Activity » If a line of the records contains the word "table", list it.

· · ·

/-- The blocks `State.standstillStage` leaves unchanged. -/
@[simp] theorem State.standstillStage_frame (s : State) (r : SpanRecord) (v : Int) :
    (s.standstillStage r v).power = s.power ∧ (s.standstillStage r v).now = s.now
      ∧ (s.standstillStage r v).pending = s.pending ∧ (s.standstillStage r v).field = s.field
      ∧ (s.standstillStage r v).unit = s.unit := by
  and_intros <;> (unfold State.standstillStage; (try dsimp only); (repeat' split) <;> (try simp))
/-- What `State.standstillStage` leaves unchanged of the Console Port. -/
@[simp] theorem State.standstillStage_console (s : State) (r : SpanRecord) (v : Int) :
    (s.standstillStage r v).console.ingress = s.console.ingress
      ∧ (s.standstillStage r v).console.arrivals = s.console.arrivals
      ∧ (s.standstillStage r v).console.restart = s.console.restart
      ∧ (s.standstillStage r v).console.receiver = s.console.receiver
      ∧ (s.standstillStage r v).console.line = s.console.line
      ∧ (s.standstillStage r v).console.counts = s.console.counts
      ∧ (s.standstillStage r v).console.sending = s.console.sending
      ∧ (s.standstillStage r v).console.ingressOverflows = s.console.ingressOverflows := by
  and_intros <;> (unfold State.standstillStage; (try dsimp only); (repeat' split) <;> (try simp))
/-- What `State.standstillStage` leaves unchanged of the Order Gate. -/
@[simp] theorem State.standstillStage_gate (s : State) (r : SpanRecord) (v : Int) :
    (s.standstillStage r v).gate.permits = s.gate.permits
      ∧ (s.standstillStage r v).gate.orders = s.gate.orders
      ∧ (s.standstillStage r v).gate.held = s.gate.held ∧ (s.standstillStage r v).gate.own = s.gate.own
      ∧ (s.standstillStage r v).gate.standdowns = s.gate.standdowns := by
  and_intros <;> (unfold State.standstillStage; (try dsimp only); (repeat' split) <;> (try simp))
/-- What `State.standstillStage` leaves unchanged of the Crossing Sequencer. -/
@[simp] theorem State.standstillStage_seq (s : State) (r : SpanRecord) (v : Int) :
    (s.standstillStage r v).seq.table = s.seq.table ∧ (s.standstillStage r v).seq.phase = s.seq.phase
      ∧ (s.standstillStage r v).seq.standdowns = s.seq.standdowns
      ∧ (s.standstillStage r v).seq.serial = s.seq.serial
      ∧ (s.standstillStage r v).seq.tracking = s.seq.tracking
      ∧ (s.standstillStage r v).seq.interrupted = s.seq.interrupted
      ∧ (s.standstillStage r v).seq.request = s.seq.request
      ∧ (s.standstillStage r v).seq.recovery = s.seq.recovery
      ∧ (s.standstillStage r v).seq.dwell = s.seq.dwell ∧ (s.standstillStage r v).seq.limit = s.seq.limit := by
  and_intros <;> (unfold State.standstillStage; (try dsimp only); (repeat' split) <;> (try simp))
/-- What `State.standstillStage` leaves unchanged of the Channel Controller. -/
@[simp] theorem State.standstillStage_chan (s : State) (r : SpanRecord) (v : Int) :
    (s.standstillStage r v).chan.record = s.chan.record
      ∧ (s.standstillStage r v).chan.vessels = s.chan.vessels
      ∧ (s.standstillStage r v).chan.state = s.chan.state
      ∧ (s.standstillStage r v).chan.north = s.chan.north
      ∧ (s.standstillStage r v).chan.south = s.chan.south
      ∧ (s.standstillStage r v).chan.closing = s.chan.closing
      ∧ (s.standstillStage r v).chan.phaseSeen = s.chan.phaseSeen
      ∧ (s.standstillStage r v).chan.standdowns = s.chan.standdowns
      ∧ (s.standstillStage r v).chan.changeoverPending = s.chan.changeoverPending
      ∧ (s.standstillStage r v).chan.greenTimer = s.chan.greenTimer
      ∧ (s.standstillStage r v).chan.changeoverTimer = s.chan.changeoverTimer
      ∧ (s.standstillStage r v).chan.retryTimer = s.chan.retryTimer
      ∧ (s.standstillStage r v).chan.greenExpired = s.chan.greenExpired
      ∧ (s.standstillStage r v).chan.ignoredCalls = s.chan.ignoredCalls
      ∧ (s.standstillStage r v).chan.badDirections = s.chan.badDirections
      ∧ (s.standstillStage r v).chan.unexpectedPassages = s.chan.unexpectedPassages := by
  and_intros <;> (unfold State.standstillStage; (try dsimp only); (repeat' split) <;> (try simp))
/-- What `State.standstillStage` leaves unchanged of the Condition Evaluator. -/
@[simp] theorem State.standstillStage_cond (s : State) (r : SpanRecord) (v : Int) :
    (s.standstillStage r v).cond.table = s.cond.table
      ∧ (s.standstillStage r v).cond.counterChanges = s.cond.counterChanges := by
  and_intros <;> (unfold State.standstillStage; (try dsimp only); (repeat' split) <;> (try simp))
/-- What `State.standstillStage` leaves unchanged of the Span Supervisor. -/
@[simp] theorem State.standstillStage_span (s : State) (r : SpanRecord) (v : Int) :
    (s.standstillStage r v).span.record = s.span.record
      ∧ (s.standstillStage r v).span.correction = s.span.correction
      ∧ (s.standstillStage r v).span.level = s.span.level
      ∧ (s.standstillStage r v).span.lastSkew = s.span.lastSkew
      ∧ (s.standstillStage r v).span.lastHold = s.span.lastHold
      ∧ (s.standstillStage r v).span.holdRunning = s.span.holdRunning
      ∧ (s.standstillStage r v).span.startWindow = s.span.startWindow
      ∧ (s.standstillStage r v).span.towerA = s.span.towerA
      ∧ (s.standstillStage r v).span.towerB = s.span.towerB
      ∧ (s.standstillStage r v).span.previous = s.span.previous
      ∧ (s.standstillStage r v).span.lastTrim = s.span.lastTrim
      ∧ (s.standstillStage r v).span.levelChanges = s.span.levelChanges := by
  and_intros <;> (unfold State.standstillStage; (try dsimp only); (repeat' split) <;> (try simp))
/-- What `State.standstillStage` leaves unchanged of the Point Image. -/
@[simp] theorem State.standstillStage_points (s : State) (r : SpanRecord) (v : Int) :
    (s.standstillStage r v).points.map = s.points.map
      ∧ (s.standstillStage r v).points.firstPair = s.points.firstPair
      ∧ (s.standstillStage r v).points.pairLoss = s.points.pairLoss := by
  and_intros <;> (unfold State.standstillStage; (try dsimp only); (repeat' split) <;> (try simp))
/-- What `State.standstillStage` leaves unchanged of the Duty Counter Unit. -/
@[simp] theorem State.standstillStage_duty (s : State) (r : SpanRecord) (v : Int) :
    (s.standstillStage r v).duty.residency = s.duty.residency
      ∧ (s.standstillStage r v).duty.occupancy = s.duty.occupancy
      ∧ (s.standstillStage r v).duty.standing = s.duty.standing
      ∧ (s.standstillStage r v).duty.phase = s.duty.phase
      ∧ (s.standstillStage r v).duty.frozen = s.duty.frozen
      ∧ (s.standstillStage r v).duty.bands = s.duty.bands
      ∧ (s.standstillStage r v).duty.counters = s.duty.counters := by
  and_intros <;> (unfold State.standstillStage; (try dsimp only); (repeat' split) <;> (try simp))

· · ·

Answer for this exercise »
    (s.standstillStage r v).seq.table = s.seq.table ∧ (s.standstillStage r v).seq.phase = s.seq.phase
    (s.standstillStage r v).cond.table = s.cond.table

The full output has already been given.